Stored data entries
-- ==== Sys2Proof/Machine/Boot.lean ====
section
/-! DEFINITION. The single read of the NOR at start and the firmware update (16_boot_image.md). -/

namespace Sys2Proof.Machine

/-! ### The read at start -/

/-- The outcome of a slot's trial (R407): none failed, or the failing step and its status. -/
def State.slotResult (s : State) (n : Nat) (r : Option (Nat × Status)) : State :=
  match r with
  | none => (s.set .BOOT_RESULT_STATUS n 0).set .BOOT_RESULT_STEP n 0xF
  | some (step, st) => (s.set .BOOT_RESULT_STATUS n (statusCode st)).set .BOOT_RESULT_STEP n step

/-- The slots that may be tried, in order (R396): not rejected, with a header, by descending sequence, A first on equal. -/
def State.trialOrder (s : State) : List Nat :=
  let ok := [0, 1].filter fun n => (s.bootSlot n).state ≤ 1
  if ok == [0, 1] && decide ((s.bootSlot 0).seq < (s.bootSlot 1).seq) then [1, 0] else ok

/-- One slot is tried: the state, whether it passed, and the slot that has failed last. -/
def State.trySlot (s : State) (nor : Nor) (failed : Option Nat) (n : Nat) : State × Bool × Option Nat :=
  let b := s.bootSlot n
  if b.state = 0 && s.on .BOOT_H_TRIALBIT n then
    ((s.slotStatus n 0).bootEvent 1 n 0 0xF b.seq, false, failed)
  else
    let s := if b.state = 0 then s.set .BOOT_H_TRIALBIT n 1 else s
    let r := s.imageCheck (imageIn b s.boot.size) s.boot.size (if n = 0 then nor.a else nor.b)
    let s := s.slotResult n r
    match r with
    | some _ => (s, false, some n)
    | none =>
      let s := ((s.set .BOOT_STATUS_ACTIVE 0 n).set .BOOT_STATUS_TRIAL 0 (if b.state = 0 then 1 else 0)).set .BOOT_H_PASSED 0 1
      match failed with
      | some f => (s.bootEvent 0 f (s.get .BOOT_RESULT_STATUS f) (s.get .BOOT_RESULT_STEP f) (s.bootSlot f).seq, true, failed)
      | none => (s, true, failed)

/-- Slots are tried in order (R396, R407): a TRIAL slot whose trial bit is set is rejected and skipped, else its bit is set
before the trial. The first slot that passes becomes active; a pass after a failure raises `FALLBACK`. -/
def State.trySlots (s : State) (nor : Nor) (failed : Option Nat) : List Nat → State
  | [] => s
  | n :: rest =>
    let r := s.trySlot nor failed n
    if r.2.1 then r.1 else r.1.trySlots nor r.2.2 rest

/-- No slot has passed (R408). -/
def State.bootFail (s : State) : State := (s.set .BOOT_STATUS_STATE 0 2).notify

/-- The boot engine discovers the NOR, orders the slots and tries them (R394 to R397, R407, R408); once per device reset. -/
def execBootRead (nor : Nor) (s : State) : Res :=
  if s.get .BOOT_STATUS_STATE ≠ 0 || s.on .BOOT_H_PASSED || s.on .PWR_H_HELD then .next s
  else if !nor.found then
    .next ((s.slotResult 0 (some (0, .timeout))).slotResult 1 (some (0, .timeout))).bootFail
  else
    let s : State := { s with boot := { s.boot with size := nor.size } }
    let s := nor.placed.foldl (fun s p =>
      ({ s with boot := { s.boot with slots := tabPut s.boot.slots (p.slot % 2) ⟨p.image, p.status⟩ } } : State)) s
    let s := [0, 1].foldl (fun s n => s.putSlot n (s.bootSlot n)) s
    let s := if nor.slow then (s.set .BOOT_STATUS_NOR_SLOW 0 1).bootEvent 5 0xFFFF 0 0xF 0 else s
    let s := s.trySlots nor none s.trialOrder
    .next (if s.on .BOOT_H_PASSED then s else s.bootFail)

/-- The verified slot is applied and the firmware starts (R408 to R410): enabled lanes begin training; a decommission that
was cut off is resumed first (17_roles_security_audit.md R436). -/
def execFirmwareStart (s : State) : Res :=
  if s.get .BOOT_STATUS_STATE ≠ 0 || !s.on .BOOT_H_PASSED then .next s
  else if s.on .SEC_STATUS_WIPE_PENDING then .next s.wipe
  else
    let s := s.applyImage (imageIn (s.bootSlot s.activeSlot) s.boot.size)
    let sets : List (Fld × Nat) := [(.BOOT_STATUS_STATE, 1), (.BOOT_STATUS_FW_SRC, 0), (.BOOT_H_AWAY, 0),
      (.BOOT_STATUS_BOOT_US, min (s.elapsed / 10000) 0xFFFF), (.BOOT_H_STARTED, s.elapsed)]
    let s := sets.foldl (fun s q => s.set q.1 0 q.2) s
    .next ((List.range 48).foldl (fun s n => if s.on .LANE_CTRL_ENABLE n then effLaneEnable n s else s) s)

/-! ### Firmware update (R411) -/

/-- Update states. -/
abbrev updIdle : Nat := 0
abbrev updVerifying : Nat := 1
abbrev updProgramming : Nat := 2
abbrev updReadback : Nat := 3
abbrev updReady : Nat := 4
abbrev updTrial : Nat := 5

/-- State of the update. -/
def State.updState (s : State) : Nat := s.get .BOOT_UPD_STATUS_UPD_STATE

/-- `FW_UPDATE` may begin: the update is IDLE or READY, and the active slot is CONFIRMED. -/
def State.updateOk (s : State) : Bool :=
  (s.updState == updIdle || s.updState == updReady) && !s.on .BOOT_STATUS_TRIAL

/-- Verification of the staged image begins; the reply comes when it ends. -/
def effFwUpdate (addr len : Nat) (src : Src) (s : State) : State :=
  if !s.updateOk then s.answer src 0x50 .state
  else
    let s : State := { s with boot := { s.boot with updater := some src, staged := s.memBytes addr len } }
    s.set .BOOT_UPD_STATUS_UPD_STATE 0 updVerifying

/-- Command 0x50 (R411): a maker names the staged image. -/
def execFwUpdate (addr len : Nat) (src : Src) (s : State) : Res :=
  let g := s.fwGate src .maker 18
  if g ≠ .ok then .next (s.answer src 0x50 g)
  else if !s.inStaging addr len then .next (s.answer src 0x50 .range)
  else if !s.updateOk then .next (s.answer src 0x50 .state)
  else .next (s.recorded src 0x50 (.fwUpdate addr len src) (s.auditRec src 3 5 s.idleSlot noValue noValue)
    (effFwUpdate addr len src))

/-- The reply that a firmware update owes is given. -/
def State.updateReply (s : State) (st : Status) : State :=
  match s.boot.updater with
  | some src => ({ s with boot := { s.boot with updater := none } } : State).answer src 0x50 st
  | none => s

/-- Verification of the staged image ends (R411): the inactive slot is erased and programmed, or the update fails with the
status of the failing step, or VERSION where the sequence does not rise. -/
def execUpdateVerifyDone (v : Verdicts) (s : State) : Res :=
  if s.updState ≠ updVerifying then .next s
  else match s.imageCheck s.boot.staged s.boot.size v with
  | some (step, st) => .next ((s.updateReply st).updateFail st step false)
  | none =>
    if leAt s.boot.staged 8 4 ≤ (s.bootSlot s.activeSlot).seq then
      .next ((s.updateReply .version).updateFail .version 0xF false)
    else
      let s := s.updateReply .ok
      let s := (s.putSlot s.idleSlot ⟨[], 0xFFFFFFFF⟩).set .BOOT_H_TRIALBIT s.idleSlot 0
      .next (s.set .BOOT_UPD_STATUS_UPD_STATE 0 updProgramming)

/-- Programming of the inactive slot ends: readback begins, or a program or erase failure ends the update. -/
def execUpdateProgramDone (ok : Bool) (s : State) : Res :=
  if s.updState ≠ updProgramming then .next s
  else if !ok then .next (s.updateFail .integrity 0xF true)
  else .next ((s.putSlot s.idleSlot ⟨s.boot.staged, 0xFFFFFFFF⟩).set .BOOT_UPD_STATUS_UPD_STATE 0 updReadback)

/-- Readback ends (R411): the update is READY, with its audit record of the signed-message digests, or fails. -/
def execUpdateReadbackDone (v : Verdicts) (s : State) : Res :=
  if s.updState ≠ updReadback then .next s
  else
    let n := s.idleSlot
    let h := imageIn (s.bootSlot n) s.boot.size
    match s.imageCheck h s.boot.size v with
    | some (step, st) => .next (s.updateFail st step true)
    | none =>
      let old := signedDigest (imageIn (s.bootSlot s.activeSlot) s.boot.size)
      let s := s.note ⟨.mgt, 0⟩ ⟨.device, 3, 0, 5, n, old.take 16, (signedDigest h).take 16⟩
      let s := ((s.set .BOOT_UPD_STATUS_UPD_STATE 0 updReady).set .BOOT_UPD_STATUS_LAST_STATUS 0 0).set
        .BOOT_UPD_STATUS_LAST_STEP 0 0xF
      let s : State := { s with boot := { s.boot with staged := [] } }
      .next (s.bootEvent 2 n 0 0xF (s.bootSlot n).seq)

/-- A record other than the firmware's differs between an image and the one applied at reset (R413). -/
def State.configDiffers (s : State) (h : List Nat) : Bool :=
  let mine := s.boot.applied.filter fun e => e.1 != 2
  let its := ((sectionsOf h).filter fun x => x.type != 2).map fun x => (x.type, x.digest)
  !(mine.all its.contains && its.all mine.contains)

/-- The new slot becomes active and the management complex restarts from its firmware record (R411, R413). -/
def effFwActivate (src : Src) (s : State) : State :=
  if s.updState ≠ updReady then s.answer src 0x51 .state
  else
    let n := s.idleSlot
    let s := ((s.set .BOOT_H_FORMER 0 s.activeSlot).set .BOOT_STATUS_ACTIVE 0 n).set .BOOT_STATUS_TRIAL 0 1
    let s := s.set .BOOT_UPD_STATUS_UPD_STATE 0 updTrial
    let b := s.bootSlot n
    let s := if s.configDiffers (imageIn b s.boot.size) then
        (s.set .BOOT_STATUS_CONFIG_PENDING 0 1).bootEvent 4 n 0 0xF b.seq else s
    (s.answer src 0x51 .ok).mgtRestart true

/-- Command 0x51 (R411). -/
def execFwActivate (src : Src) (s : State) : Res :=
  let g := s.fwGate src .maker 18
  if g ≠ .ok then .next (s.answer src 0x51 g)
  else if s.updState ≠ updReady then .next (s.answer src 0x51 .state)
  else .next (s.recorded src 0x51 (.fwActivate src) (s.auditRec src 3 5 s.idleSlot noValue noValue) (effFwActivate src))

/-- Address of `BOOT_CTRL`. -/
abbrev bootCtrl : Nat := 0x40064

/-- The trial may be confirmed (R411, R414): the active slot is TRIAL, and an activation has not waited longer than
`CONFIRM_S`. -/
def State.confirmOk (s : State) : Bool :=
  s.on .BOOT_STATUS_TRIAL && (s.updState == updIdle || (s.updState == updTrial &&
    decide (s.elapsed ≤ s.get .BOOT_H_STARTED + s.get .BOOT_CTRL_CONFIRM_S * 1000000000)))

/-- The active slot is CONFIRMED and its trial bit cleared (R411). -/
def State.confirm (s : State) : State :=
  let n := s.activeSlot
  let s := ((s.slotStatus n 0x5A5A5A5A).set .BOOT_H_TRIALBIT n 0).set .BOOT_STATUS_TRIAL 0 0
  s.set .BOOT_UPD_STATUS_UPD_STATE 0 updIdle

/-- `BOOT_CTRL.CONFIRM`, by the management processor only (R411). -/
def execFwConfirm (src : Src) (s : State) : Res :=
  if s.fwGate src .device 18 ≠ .ok then .next (s.answer src bootCtrl (s.fwGate src .device 18))
  else if !s.confirmOk then .next (s.answer src bootCtrl .state)
  else .next (s.confirm.answer src bootCtrl .ok)

/-- The trial ends unconfirmed (R411): the slot is rejected and the former slot's firmware is restarted. -/
def State.rollBack (s : State) : State :=
  let n := s.activeSlot
  let f := s.get .BOOT_H_FORMER
  let s := (s.slotStatus n 0).bootEvent 1 n 0 0xF (s.bootSlot n).seq
  let s := (s.set .BOOT_STATUS_ACTIVE 0 f).set .BOOT_STATUS_TRIAL 0 0
  (s.set .BOOT_UPD_STATUS_UPD_STATE 0 updIdle).mgtRestart true

/-- `CONFIRM_S` has elapsed since the trial firmware started. -/
def execConfirmTimeout (s : State) : Res :=
  if s.updState = updTrial && !s.on .BOOT_H_AWAY &&
      decide (s.get .BOOT_H_STARTED + s.get .BOOT_CTRL_CONFIRM_S * 1000000000 ≤ s.elapsed) then .next s.rollBack
  else .next s

/-! ### The return of the management complex (R410, 01_frame_journey.md R11, 20_power_sleep_reset.md R485) -/

/-- The firmware of the active slot is taken from the NOR after steps 8 and 9 of R407, or not taken. -/
def State.reload (s : State) (fw : Sigs) : Option State :=
  match recordOf (imageIn (s.bootSlot s.activeSlot) s.boot.size) 2 with
  | some f => if s.imageStep8 f fw && s.imageStep9 f then some (s.loadFirmware f) else none
  | none => none

/-- The management complex is back: it recomputes the routes (15_botex_fabric.md R377) and serves the latched strobes first
(01_frame_journey.md R11). -/
def State.mgtBack (s : State) (source : Nat) : State :=
  let sets : List (Fld × Nat) := [(.BOOT_H_AWAY, 0), (.BOOT_H_RESTARTING, 0), (.BOOT_H_FROMNOR, 0),
    (.BOOT_STATUS_FW_SRC, source)]
  (sets.foldl (fun s q => s.set q.1 0 q.2) s).stageRoutes.serveLatch

/-- The restart ends (R410): after an activation or rollback with the slot's firmware, else with the code SRAM's code when
its digest matches, else with the active slot's firmware and `FW_RELOAD`. Where the slot's firmware does not pass, an
activation is rolled back, and otherwise the complex stays away. -/
def execMgtRestartDone (sramOk : Bool) (fw : Sigs) (s : State) : Res :=
  if !s.on .BOOT_H_RESTARTING || s.inTest 18 || s.get .PWR_H_STATE = 1 || s.get .PWR_H_STATE = 2 then .next s
  else if s.on .BOOT_H_FROMNOR then
    match s.reload fw with
    | some t => .next ((if t.updState = updTrial then t.set .BOOT_H_STARTED 0 t.elapsed else t).mgtBack 0)
    | none => if s.updState = updTrial then .next s.rollBack else .next s
  else if sramOk then .next (s.mgtBack 1)
  else
    let s := s.bootEvent 6 s.activeSlot 0 0xF (s.bootSlot s.activeSlot).seq
    match s.reload fw with
    | some t => .next (t.mgtBack 3)
    | none => .next s

end Sys2Proof.Machine
end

* Task objective *
Begin at the first line of the records above and restate each line word for word, stopping after the line with "its bit is set".

* Result *
-- ==== Sys2Proof/Machine/Boot.lean ====
section
/-! DEFINITION. The single read of the NOR at start and the firmware update (16_boot_image.md). -/

namespace Sys2Proof.Machine

/-! ### The read at start -/

/-- The outcome of a slot's trial (R407): none failed, or the failing step and its status. -/
def State.slotResult (s : State) (n : Nat) (r : Option (Nat × Status)) : State :=
  match r with
  | none => (s.set .BOOT_RESULT_STATUS n 0).set .BOOT_RESULT_STEP n 0xF
  | some (step, st) => (s.set .BOOT_RESULT_STATUS n (statusCode st)).set .BOOT_RESULT_STEP n step

/-- The slots that may be tried, in order (R396): not rejected, with a header, by descending sequence, A first on equal. -/
def State.trialOrder (s : State) : List Nat :=
  let ok := [0, 1].filter fun n => (s.bootSlot n).state ≤ 1
  if ok == [0, 1] && decide ((s.bootSlot 0).seq < (s.bootSlot 1).seq) then [1, 0] else ok

/-- One slot is tried: the state, whether it passed, and the slot that has failed last. -/
def State.trySlot (s : State) (nor : Nor) (failed : Option Nat) (n : Nat) : State × Bool × Option Nat :=
  let b := s.bootSlot n
  if b.state = 0 && s.on .BOOT_H_TRIALBIT n then
    ((s.slotStatus n 0).bootEvent 1 n 0 0xF b.seq, false, failed)
  else
    let s := if b.state = 0 then s.set .BOOT_H_TRIALBIT n 1 else s
    let r := s.imageCheck (imageIn b s.boot.size) s.boot.size (if n = 0 then nor.a else nor.b)
    let s := s.slotResult n r
    match r with
    | some _ => (s, false, some n)
    | none =>
      let s := ((s.set .BOOT_STATUS_ACTIVE 0 n).set .BOOT_STATUS_TRIAL 0 (if b.state = 0 then 1 else 0)).set .BOOT_H_PASSED 0 1
      match failed with
      | some f => (s.bootEvent 0 f (s.get .BOOT_RESULT_STATUS f) (s.get .BOOT_RESULT_STEP f) (s.bootSlot f).seq, true, failed)
      | none => (s, true, failed)

/-- Slots are tried in order (R396, R407): a TRIAL slot whose trial bit is set is rejected and skipped, else its bit is set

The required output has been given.